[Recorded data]
'''

theorem State.takeEntry_see_of {s : State} {k : ℕ} {p : ℕ} {q : ℕ} {i : ℕ} {c : Cmd} {w1 t1} (hh : (State.takeEntry s k p q i c) = (w1, t1)) (hW : Ign π .mem ∧ Ign π .poison ∧ Ign π .blocks ∧ Ign π .tiles ∧ Ign π .tlbs ∧ Ign π .kvfs ∧ Ign π .parts ∧ Ign π .sess ∧ Ign π .tals ∧ Ign π .ldgs ∧ Ign π .fog ∧ Ign π .funcs ∧ Ign π .timers ∧ Ign π .out ∧ Ign π .free := by simp [hW])
    : see π t1 = see π s := by
  rw [← State.takeEntry_see s k p q i c, hh]

@[simp ↓] theorem State.walkBwd_see (s : State) (k : ℕ) (p : ℕ) (c : Cmd) (e : AttEntry) (f : FrameRef) (hW : Ign π .mem ∧ Ign π .poison ∧ Ign π .blocks ∧ Ign π .tiles ∧ Ign π .tals ∧ Ign π .funcs ∧ Ign π .out ∧ Ign π .free := by simp [hW])
    : see π (State.walkBwd s k p c e f).2 = see π s := by
  simp [hW, State.walkBwd]

theorem State.walkBwd_see_of {s : State} {k : ℕ} {p : ℕ} {c : Cmd} {e : AttEntry} {f : FrameRef} {w1 t1} (hh : (State.walkBwd s k p c e f) = (w1, t1)) (hW : Ign π .mem ∧ Ign π .poison ∧ Ign π .blocks ∧ Ign π .tiles ∧ Ign π .tals ∧ Ign π .funcs ∧ Ign π .out ∧ Ign π .free := by simp [hW])
    : see π t1 = see π s := by
  rw [← State.walkBwd_see s k p c e f, hh]

@[simp ↓] theorem State.finishEntry_see (s : State) (k : ℕ) (p : ℕ) (q : ℕ) (c : Cmd) (e : AttEntry) (hW : Ign π .mem ∧ Ign π .poison ∧ Ign π .blocks ∧ Ign π .ques ∧ Ign π .tiles ∧ Ign π .nmes ∧ Ign π .kvfs ∧ Ign π .tals ∧ Ign π .ldgs ∧ Ign π .fog ∧ Ign π .funcs ∧ Ign π .timers ∧ Ign π .out ∧ Ign π .free := by simp [hW])
    : see π (State.finishEntry s k p q c e) = see π s := by
  rw [State.finishEntry.eq_def]; dsimp only; (repeat' split) <;> simp [hW]

@[simp ↓] theorem State.closeEntry_see (s : State) (k : ℕ) (p : ℕ) (q : ℕ) (o : AttOp) (c : Cmd) (e : AttEntry) (hW : Ign π .mem ∧ Ign π .poison ∧ Ign π .blocks ∧ Ign π .ques ∧ Ign π .tiles ∧ Ign π .nmes ∧ Ign π .kvfs ∧ Ign π .tals ∧ Ign π .ldgs ∧ Ign π .fog ∧ Ign π .funcs ∧ Ign π .timers ∧ Ign π .out ∧ Ign π .free := by simp [hW])
    : see π (State.closeEntry s k p q o c e) = see π s := by
  simp [hW, State.closeEntry]

@[simp ↓] theorem State.endEntry_see (s : State) (s0 : State) (k : ℕ) (p : ℕ) (q : ℕ) (o : AttOp) (c : Cmd) (e : AttEntry) (hW : Ign π .mem ∧ Ign π .poison ∧ Ign π .blocks ∧ Ign π .ctxs ∧ Ign π .ques ∧ Ign π .tiles ∧ Ign π .chains ∧ Ign π .nmes ∧ Ign π .kvfs ∧ Ign π .parts ∧ Ign π .tals ∧ Ign π .ldgs ∧ Ign π .fog ∧ Ign π .funcs ∧ Ign π .timers ∧ Ign π .out ∧ Ign π .free := by simp [hW])
    (h : see π s = see π s0 := by simp [hW]) : see π (State.endEntry s s0 k p q o c e) = see π s0 := by
  rw [State.endEntry.eq_def]; (repeat' split) <;> simp [hW, h]

@[simp ↓] theorem State.nmeMaybeDone_see (s : State) (k : ℕ) (hW : Ign π .blocks ∧ Ign π .ques ∧ Ign π .chains ∧ Ign π .nmes ∧ Ign π .kvfs ∧ Ign π .tals ∧ Ign π .ldgs ∧ Ign π .fog ∧ Ign π .timers ∧ Ign π .out := by simp [hW])
    : see π (State.nmeMaybeDone s k) = see π s := by
  rw [State.nmeMaybeDone.eq_def]; split <;> simp [hW]

@[simp ↓] theorem State.resumeAppend_see (s : State) (k : ℕ) (f : ℕ) (hW : Ign π .mem ∧ Ign π .poison ∧ Ign π .blocks ∧ Ign π .ctxs ∧ Ign π .ques ∧ Ign π .tiles ∧ Ign π .chains ∧ Ign π .tlbs ∧ Ign π .nmes ∧ Ign π .kvfs ∧ Ign π .parts ∧ Ign π .tals ∧ Ign π .ldgs ∧ Ign π .fog ∧ Ign π .funcs ∧ Ign π .timers ∧ Ign π .out ∧ Ign π .free := by simp [hW])
    : see π (State.resumeAppend s k f) = see π s := by
  rw [State.resumeAppend.eq_def]
  (repeat' split) <;> (repeat first | with_reducible rfl | refine (State.takeSnapshot_see_of (by with_reducible assumption)).trans ?_ | split | simp [hW])

/-! ## Sessions -/

@[simp ↓] theorem State.setSesArg_see (s : State) (p : ℕ) (i : ℕ) (v : ℕ) (hW : Ign π .blocks := by simp [hW])
    : see π (State.setSesArg s p i v) = see π s := by
  rw [State.setSesArg.eq_def]; simp [hW]

@[simp ↓] theorem State.sesResult_see (s : State) (p : ℕ) (r : Byte) (hW : Ign π .sess := by simp [hW])
    : see π (State.sesResult s p r) = see π s := by
  rw [State.sesResult.eq_def]; simp [hW]

@[simp ↓] theorem State.sesRefuse_see (s : State) (p : ℕ) (r : Byte) (hW : Ign π .sess := by simp [hW])
    : see π (State.sesRefuse s p r) = see π s := by
  rw [State.sesRefuse.eq_def]; simp [hW]

@[simp ↓] theorem State.sesCmd_see (s : State) (m : Master) (p : Nat) (f : State) (hf : see π f = see π s) (hW : Ign π .sess := by simp [hW])
    :
    see π (State.sesCmd s m p f) = see π s := by
  rw [State.sesCmd.eq_def]; (try dsimp only); (repeat' split) <;> simp [hW, hf]

@[simp ↓] theorem State.onSession_see (s : State) (p i : Nat) (f : Nat → State) (hf : ∀ x, see π (f x) = see π s) (hW : Ign π .sess := by simp [hW])
    :
    see π (State.onSession s p i f) = see π s := by
  rw [State.onSession.eq_def]; (try dsimp only); (repeat' split) <;> simp [hW, hf]

theorem State.openSlot_see_of {s : State} {p k : Nat} {t : State} (h : s.openSlot p = some (k, t)) (hW : Ign π .sess := by simp [hW])
    :
    see π t = see π s := by
  rw [State.openSlot.eq_def] at h
  try dsimp only at h
  split at h <;> simp_all
  rw [← h.2]; simp [hW]

@[simp ↓] theorem execSesCmdOpen_see (m : Master) (p : Fin 8) (s : State) (hW : Ign π .blocks ∧ Ign π .sess := by simp [hW])
    : see π (stateOf (execSesCmdOpen m p s) s) = see π s := by
  rw [execSesCmdOpen.eq_def]
  rw [stateOf_next]
  refine State.sesCmd_see _ _ _ _ ?_
  split
  · simp [hW]
  · rw [State.sesResult_see, State.setSesArg_see]
    exact State.openSlot_see_of (by with_reducible assumption)

@[simp ↓] theorem State.closeSession_see (s : State) (p : ℕ) (slot : ℕ) (hW : Ign π .kvfs ∧ Ign π .sess := by simp [hW])
    : see π (State.closeSession s p slot) = see π s := by
  simp [hW, State.closeSession]

@[simp ↓] theorem execSesCmdClose_see (m : Master) (p : Fin 8) (s : State) (hW : Ign π .sess := by simp [hW])
    : see π (stateOf (execSesCmdClose m p s) s) = see π s := by
  rw [execSesCmdClose.eq_def, stateOf_next]
  refine State.sesCmd_see _ _ _ _ (State.onSession_see _ _ _ _ (fun x => ?_))
  dsimp only; (repeat' split) <;> simp [hW]

@[simp ↓] theorem execSesCmdSet_see (m : Master) (p : Fin 8) (s : State) (hW : Ign π .sess := by simp [hW])
    : see π (stateOf (execSesCmdSet m p s) s) = see π s := by
  rw [execSesCmdSet.eq_def, stateOf_next]
  refine State.sesCmd_see _ _ _ _ (State.onSession_see _ _ _ _ (fun x => ?_))
  dsimp only; (repeat' split) <;> simp [hW]

@[simp ↓] theorem execFork_see (m : Master) (p : Fin 8) (s : State) (hW : Ign π .blocks ∧ Ign π .kvfs ∧ Ign π .sess := by simp [hW])
    : see π (stateOf (execFork m p s) s) = see π s := by
  rw [execFork.eq_def]
  rw [stateOf_next]
  refine State.sesCmd_see _ _ _ _ (State.onSession_see _ _ _ _ (fun x => ?_))
  split
  · simp [hW]
  · split
    · simp [hW]
    · rw [State.sesResult_see, State.setSesArg_see]
      rw [foldl_see _ (fun _ _ => by simp [hW])]
      exact State.openSlot_see_of (by with_reducible assumption)

@[simp ↓] theorem State.readHashAt_see (s : State) (p : ℕ) (a : ℕ) (hW : Ign π .blocks ∧ Ign π .funcs ∧ Ign π .out ∧ Ign π .free := by simp [hW])
    : see π (State.readHashAt s p a).2 = see π s := by
  rw [State.readHashAt.eq_def]
  (repeat' split) <;> (try dsimp only) <;> first | exact State.hostRead_see_of (by with_reducible assumption) | simp [hW]

theorem State.readHashAt_see_of {s : State} {p : ℕ} {a : ℕ} {w1 t1} (hh : (State.readHashAt s p a) = (w1, t1)) (hW : Ign π .blocks ∧ Ign π .funcs ∧ Ign π .out ∧ Ign π .free := by simp [hW])
    : see π t1 = see π s := by
  rw [← State.readHashAt_see s p a, hh]

@[simp ↓] theorem State.readHashArg_see (s : State) (p : ℕ) (b : ℕ) (hW : Ign π .blocks ∧ Ign π .funcs ∧ Ign π .out ∧ Ign π .free := by simp [hW])
    : see π (State.readHashArg s p b).2 = see π s := by
  simp [hW, State.readHashArg]

theorem State.readHashArg_see_of {s : State} {p : ℕ} {b : ℕ} {w1 t1} (hh : (State.readHashArg s p b) = (w1, t1)) (hW : Ign π .blocks ∧ Ign π .funcs ∧ Ign π .out ∧ Ign π .free := by simp [hW])
    : see π t1 = see π s := by
  rw [← State.readHashArg_see s p b, hh]

@[simp ↓] theorem State.readHash_see (s : State) (p : ℕ) (l : HashList) (b : ℕ) (hW : Ign π .blocks ∧ Ign π .tlbs ∧ Ign π .funcs ∧ Ign π .out ∧ Ign π .free := by simp [hW])
    : see π (State.readHash s p l b).2 = see π s := by
  rw [State.readHash.eq_def]
  (repeat' split) <;> (try dsimp only) <;> first | exact State.readHashArg_see_of (by with_reducible assumption) | exact State.loadVa_see_of (by with_reducible assumption) | simp [hW]

theorem State.readHash_see_of {s : State} {p : ℕ} {l : HashList} {b : ℕ} {w1 t1} (hh : (State.readHash s p l b) = (w1, t1)) (hW : Ign π .blocks ∧ Ign π .tlbs ∧ Ign π .funcs ∧ Ign π .out ∧ Ign π .free := by simp [hW])
    : see π t1 = see π s := by
  rw [← State.readHash_see s p l b, hh]

@[simp ↓] theorem State.attachFrom_see (s : State) (p : ℕ) (slot : ℕ) (chains : List (ℕ × ℕ)) (l : HashList) (b : ℕ) (v6 : ℕ) (hW : Ign π .blocks ∧ Ign π .tlbs ∧ Ign π .kvfs ∧ Ign π .funcs ∧ Ign π .out ∧ Ign π .free := by simp [hW])
    : see π (State.attachFrom s p slot chains l b v6).2 = see π s := by
  induction v6 generalizing s b with
  | zero => rfl
  | succ n ih =>
    rw [State.attachFrom]
    try dsimp only
    split
    · exact State.readHash_see_of (by with_reducible assumption)
    · split
      · exact State.readHash_see_of (by with_reducible assumption)
      · rw [ih]
        refine (foldl_see _ (fun _ _ => by split <;> simp [hW]) _ _).trans ?_
        exact State.readHash_see_of (by with_reducible assumption)

theorem State.attachFrom_see_of {s : State} {p : ℕ} {slot : ℕ} {chains : List (ℕ × ℕ)} {l : HashList} {b : ℕ} {v6 : ℕ} {w1 t1} (hh : (State.attachFrom s p slot chains l b v6) = (w1, t1)) (hW : Ign π .blocks ∧ Ign π .tlbs ∧ Ign π .kvfs ∧ Ign π .funcs ∧ Ign π .out ∧ Ign π .free := by simp [hW])
    : see π t1 = see π s := by
  rw [← State.attachFrom_see s p slot chains l b v6, hh]

@[simp ↓] theorem State.setNextPos_see (s : State) (p : ℕ) (slot : ℕ) (n : ℕ) (chains : List (ℕ × ℕ)) (hW : Ign π .kvfs := by simp [hW])
    : see π (State.setNextPos s p slot n chains) = see π s := by
  simp [hW, State.setNextPos]

@[simp ↓] theorem State.attachList_see (s : State) (p : ℕ) (slot : ℕ) (l : HashList) (hW : Ign π .blocks ∧ Ign π .tlbs ∧ Ign π .kvfs ∧ Ign π .sess ∧ Ign π .funcs ∧ Ign π .out ∧ Ign π .free := by simp [hW])
    : see π (State.attachList s p slot l) = see π s := by
  simp [hW, State.attachList]

@[simp ↓] theorem execAttach_see (m : Master) (p : Fin 8) (s : State) (hW : Ign π .blocks ∧ Ign π .tlbs ∧ Ign π .kvfs ∧ Ign π .sess ∧ Ign π .funcs ∧ Ign π .out ∧ Ign π .free := by simp [hW])
    : see π (stateOf (execAttach m p s) s) = see π s := by
  rw [execAttach.eq_def, stateOf_next]
  refine State.sesCmd_see _ _ _ _ (State.onSession_see _ _ _ _ (fun x => ?_))
  simp [hW]

@[simp ↓] theorem State.publishBlock_see (s : State) (p : ℕ) (slot : ℕ) (b : ℕ) (hash : ℕ) (v5 : List (ℕ × ℕ)) (hW : Ign π .kvfs ∧ Ign π .parts := by simp [hW])
    : see π (State.publishBlock s p slot b hash v5).2 = see π s := by
  induction v5 generalizing s with
  | nil => rfl
  | cons x xs ih =>
    rw [State.publishBlock]
    try dsimp only
    (repeat' split) <;> simp [hW, ih]

theorem State.publishBlock_see_of {s : State} {p : ℕ} {slot : ℕ} {b : ℕ} {hash : ℕ} {v5 : List (ℕ × ℕ)} {w1 t1} (hh : (State.publishBlock s p slot b hash v5) = (w1, t1)) (hW : Ign π .kvfs ∧ Ign π .parts := by simp [hW])
    : see π t1 = see π s := by
  rw [← State.publishBlock_see s p slot b hash v5, hh]

@[simp ↓] theorem State.publishFrom_see (s : State) (p : ℕ) (slot : ℕ) (chains : List (ℕ × ℕ)) (l : HashList) (b : ℕ) (v6 : ℕ) (hW : Ign π .blocks ∧ Ign π .tlbs ∧ Ign π .kvfs ∧ Ign π .parts ∧ Ign π .funcs ∧ Ign π .out ∧ Ign π .free := by simp [hW])
    : see π (State.publishFrom s p slot chains l b v6).2 = see π s := by
  induction v6 generalizing s b with
  | zero => rfl
  | succ n ih =>
    rw [State.publishFrom]
    try dsimp only
    (repeat' split) <;> (repeat (first | with_reducible rfl | refine (ih _ _).trans ?_ | refine (State.readHash_see_of (by with_reducible assumption)).trans ?_ | refine (State.publishBlock_see_of (by with_reducible assumption)).trans ?_))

'''

Work item> Give back exactly the lines above starting at the line where "see π (State.finishEntry" appears and ending at the line where "simp [hW, State.closeEntry]" appears, both included, with no other lines.

Answer for this exercise>
    : see π (State.finishEntry s k p q c e) = see π s := by
  rw [State.finishEntry.eq_def]; dsimp only; (repeat' split) <;> simp [hW]

@[simp ↓] theorem State.closeEntry_see (s : State) (k : ℕ) (p : ℕ) (q : ℕ) (o : AttOp) (c : Cmd) (e : AttEntry) (hW : Ign π .mem ∧ Ign π .poison ∧ Ign π .blocks ∧ Ign π .ques ∧ Ign π .tiles ∧ Ign π .nmes ∧ Ign π .kvfs ∧ Ign π .tals ∧ Ign π .ldgs ∧ Ign π .fog ∧ Ign π .funcs ∧ Ign π .timers ∧ Ign π .out ∧ Ign π .free := by simp [hW])
    : see π (State.closeEntry s k p q o c e) = see π s := by
  simp [hW, State.closeEntry]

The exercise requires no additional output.